<<<<

/-- A boundary write arrives in version 0 and only there (R291). -/
theorem test_bar2_write :
    let s := after (exec (.bar2Access 0 4092 4 (some [1, 2, 3, 4])) (mapped true))
    s.mem.data = [(8188, 1), (8189, 2), (8190, 3), (8191, 4)] := by
  decide +kernel

theorem witness_RefreshByTemperature :
    ready.Specified ∧ ready.boot.state ≠ .off ∧ bitAt ready.grade.sites.toNat 7 = true ∧ ready.mem.stackRegs[(7 : Fin 8)].refmul ≤ 1 := by
  unfold State.Specified; decide +kernel

/-- At 84 degrees a stack that refreshes twice as often goes on so; at 83 no more (R208). -/
theorem test_temperature :
    let at_ := fun temp => { ready with mem := { ready.mem with stackRegs := ready.mem.stackRegs.set 2 { Stack.reset with refmul := 1 } } } |>
      exec (.stackTemperatureReading 2 temp) |> after
    (at_ 84).mem.stackRegs[(2 : Fin 8)].refmul = 1 ∧ (at_ 83).mem.stackRegs[(2 : Fin 8)].refmul = 0 := by
  decide +kernel

/-- Window 3 of station 15 is being zeroed; memory is; a margin test runs at site 7. -/
theorem witness_ZeroingAndMargin :
    let t := stn [] []
    let s := { ready with stations := ready.stations.set 15 { t with pantry := { t.pantry with zwin := 8 } } }
    let m := { ready with mem := { ready.mem with
      margin := true, stackRegs := ready.mem.stackRegs.set 7 { Stack.reset with running := true } } }
    (s.Specified ∧ bitAt s.stations[(15 : Fin 16)].pantry.zwin.toNat 3 = true) ∧
      ({ ready with mem := { ready.mem with zeroing := true, ready := false } }).boot.state ≠ .off ∧
      (m.Specified ∧ m.mem.margin = true ∧ m.mem.stackRegs[(7 : Fin 8)].running = true ∧ m.crown.marginReq = none) := by
  unfold State.Specified; decide +kernel

/-! ## Mailbox commands -/

/-- A request entry: opcode, LEN, session, payload (Table 16.4). -/
def req (op len ses : Nat) (payload : List Byte) : List Byte :=
  natLe 2 op ++ natLe 2 len ++ natLe 4 9 ++ natLe 2 ses ++ zeros 6 ++ padTo 240 payload

/-- A module whose one entry waits for Crown at function f. -/
def sent (f : Fin 64) (b : List Byte) (s : State) : State :=
  { s with mbx := s.mbx.set f { Mbx.reset with en := true, taken := [⟨0, b⟩] } }

/-- A session of function f with a place for one job more. -/
def theSession (f : Fin 64) (jobs : Nat) : Session :=
  { Session.reset with jobs := jobs, body0 := { SesBody.reset with seq := 1, state := .opened, func := f, stmask := 0xFFFF, maxjobs := 2, ktag := 7 } }

/-- A ready module with session 3 of function 0, its key set 7 and its buffer 0. -/
def office : State :=
  { ready with crown := { Crown.reset with
      sessions := [(3, theSession 0 0)], keysets := [(7, theKeys)], buffers := [(0, theBuffer)] } }

/-- Where one function alone has an entry, it is its turn (R284). -/
theorem turn_alone {s : State} {f : Fin 64} {m : Mbx} (h : s.mbx = (Vector.replicate 64 Mbx.reset).set f m) : s.turnOf f = true := by
  simp only [State.turnOf, List.all_eq_true, Bool.or_eq_true, decide_eq_true_eq]
  intro g _
  by_cases hg : g = f
  · exact .inr (Nat.le_of_eq (by rw [hg]))
  · left
    have : s.mbx[g] = Mbx.reset := by
      simp only [h, Fin.getElem_fin]
      rw [Vector.getElem_set_ne _ _ (by intro x; exact hg (Fin.ext x.symm)), Vector.getElem_replicate]
    simp [State.servable, this, Mbx.reset]

/-- The one entry that waits is at the head. -/
theorem sent_heads {f : Fin 64} {b : List Byte} {s : State} (h : s.mbx = Vector.replicate 64 Mbx.reset) (hr : s.ready = true)
    (hw : s.crown.mustWrite = []) (ha : s.crown.activation = none) : (sent f b s).heads f (reqOp b) = some ⟨0, b⟩ := by
  have ht : (sent f b s).turnOf f = true := turn_alone (m := { Mbx.reset with en := true, taken := [⟨0, b⟩] }) (by simp only [sent, h])
  have hm : (sent f b s).mbx[f].taken = [⟨0, b⟩] := by simp [sent]
  have hr' : (sent f b s).ready = true := hr
  have hb : (sent f b s).blocked f = false := by simp [State.blocked, sent, ha]
  have hw' : (sent f b s).crown.mustWrite = [] := hw
  unfold State.heads
  rw [hr', hb, hw', ht, hm]
  simp

/-- A command's entry is at the head, and its bytes pass. -/
def takes (f : Fin 64) (op : Nat) (fields : List (Nat × Nat)) (ses : Nat) (payload : List Byte) (s : State) : Prop :=
  (sent f (req op (payLen fields) ses payload) s).Takes f op fields ⟨0, req op (payLen fields) ses payload⟩

/-- So is the entry's session its function's. -/
def owned (f : Fin 64) (op : Nat) (fields : List (Nat × Nat)) (ses : Nat) (payload : List Byte) (s : State) : Prop :=
  takes f op fields ses payload s ∧ (sent f (req op (payLen fields) ses payload) s).Owns f ⟨0, req op (payLen fields) ses payload⟩

theorem byteAt_pad {p : List Byte} {i : Nat} (hp : p.length ≤ 240) (hi : p.length ≤ i) : byteAt (padTo 240 p) i = 0 := by
  simp only [byteAt, padTo, List.take_of_length_le hp, List.drop_append, List.drop_eq_nil_of_le hi, List.nil_append, zeros,
    List.drop_replicate]
  generalize 240 - p.length - (i - p.length) = n
  cases n <;> rfl

theorem byteAt_req {op len ses : Nat} {p : List Byte} (i : Nat) : byteAt (req op len ses p) (0x10 + i) = byteAt (padTo 240 p) i := by
  simp only [byteAt, req]
  rw [List.drop_append]
  have h : (natLe 2 op ++ natLe 2 len ++ natLe 4 9 ++ natLe 2 ses ++ zeros 6).length = 0x10 := by simp [natLe, zeros]
  rw [h, List.drop_eq_nil_of_le (by omega), List.nil_append, Nat.add_sub_cancel_left]

/-- An entry is in form when its LEN is the fields' and its payload's bytes are fields or 0. -/
theorem entryOk_req {op ses : Nat} {fields : List (Nat × Nat)} {p : List Byte} (hp : p.length ≤ 240)
    (h1 : field (req op (payLen fields) ses p) 2 2 == payLen fields && zeroAt (req op (payLen fields) ses p) 0x0A 6)
    (h2 : (List.range p.length).all (fun i => fields.any (fun x => decide (x.1 ≤ i ∧ i < x.1 + x.2)) || byteAt (padTo 240 p) i == 0)) :
    entryOk fields (req op (payLen fields) ses p) = true := by
  unfold entryOk
  rw [h1, Bool.true_and, List.all_eq_true]
  intro i _
  rw [byteAt_req]
  by_cases hi : i < p.length
  · exact List.all_eq_true.1 h2 i (List.mem_range.2 hi)
  · rw [byteAt_pad hp (by omega)]
    simp

/-- What an entry's bytes and the module outside the mailboxes have to be for it to be taken. -/
def fits (op : Nat) (fields : List (Nat × Nat)) (ses : Nat) (payload : List Byte) (s : State) : Bool :=
  let b := req op (payLen fields) ses payload
  !s.power.unspecified && s.ready && s.crown.mustWrite.isEmpty && s.crown.activation.isNone && !s.boot.recovery && reqOp b == op &&
    decide (payload.length ≤ 240) && (field b 2 2 == payLen fields && zeroAt b 0x0A 6) &&
      (List.range payload.length).all fun i =>
        fields.any (fun x => decide (x.1 ≤ i ∧ i < x.1 + x.2)) || byteAt (padTo 240 payload) i == 0

theorem takes_of {f : Fin 64} {op ses : Nat} {fields : List (Nat × Nat)} {payload : List Byte} {s : State}
    (h : s.mbx = Vector.replicate 64 Mbx.reset) (hf : fits op fields ses payload s = true) : takes f op fields ses payload s := by
  unfold fits at hf
  rw [Bool.and_eq_true, Bool.and_eq_true] at hf
  obtain ⟨⟨hf, h8⟩, h9⟩ := hf
  simp only [Bool.and_eq_true, Bool.not_eq_true', beq_iff_eq, List.isEmpty_iff, Option.isNone_iff_eq_none, decide_eq_true_eq] at hf
  obtain ⟨⟨⟨⟨⟨⟨h1, h2⟩, h3⟩, h4⟩, h5⟩, h6⟩, h7⟩ := hf
  refine ⟨h1, ?_, entryOk_req h7 h8 h9, .inl h5⟩
  have := sent_heads (f := f) (b := req op (payLen fields) ses payload) h h2 h3 h4
  rwa [h6] at this

/-- The session is in use, and the function's. -/
def mine (f : Fin 64) (ses : Nat) (s : State) : Bool :=
  decide (ses < 16384) && (s.session ses).body.state != .free && ((s.session ses).body.func == f || f == 0)

theorem owned_of {f : Fin 64} {op ses : Nat} {fields : List (Nat × Nat)} {payload : List Byte} {s : State}
    (h : s.mbx = Vector.replicate 64 Mbx.reset) (hf : fits op fields ses payload s = true)
    (hs : reqSession (req op (payLen fields) ses payload) = ses) (hm : mine f ses s = true) : owned f op fields ses payload s := by
  simp only [mine, Bool.and_eq_true, Bool.or_eq_true, decide_eq_true_eq, bne_iff_ne, beq_iff_eq] at hm
  refine ⟨takes_of h hf, ?_⟩
  unfold State.Owns
  simp only [hs]
  exact ⟨hm.1.1, hm.1.2, hm.2⟩

theorem office_mbx : office.mbx = Vector.replicate 64 Mbx.reset := rfl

>>>>

**AIM OF THE TASK:** From the listing above, repeat exactly the lines starting at the line that includes "Mailbox commands -/" and ending at the line that includes "6 ++ padTo 240 payload", with nothing outside that span.

**YOUR SOLUTION:**
/-! ## Mailbox commands -/

/-- A request entry: opcode, LEN, session, payload (Table 16.4). -/
def req (op len ses : Nat) (payload : List Byte) : List Byte :=
  natLe 2 op ++ natLe 2 len ++ natLe 4 9 ++ natLe 2 ses ++ zeros 6 ++ padTo 240 payload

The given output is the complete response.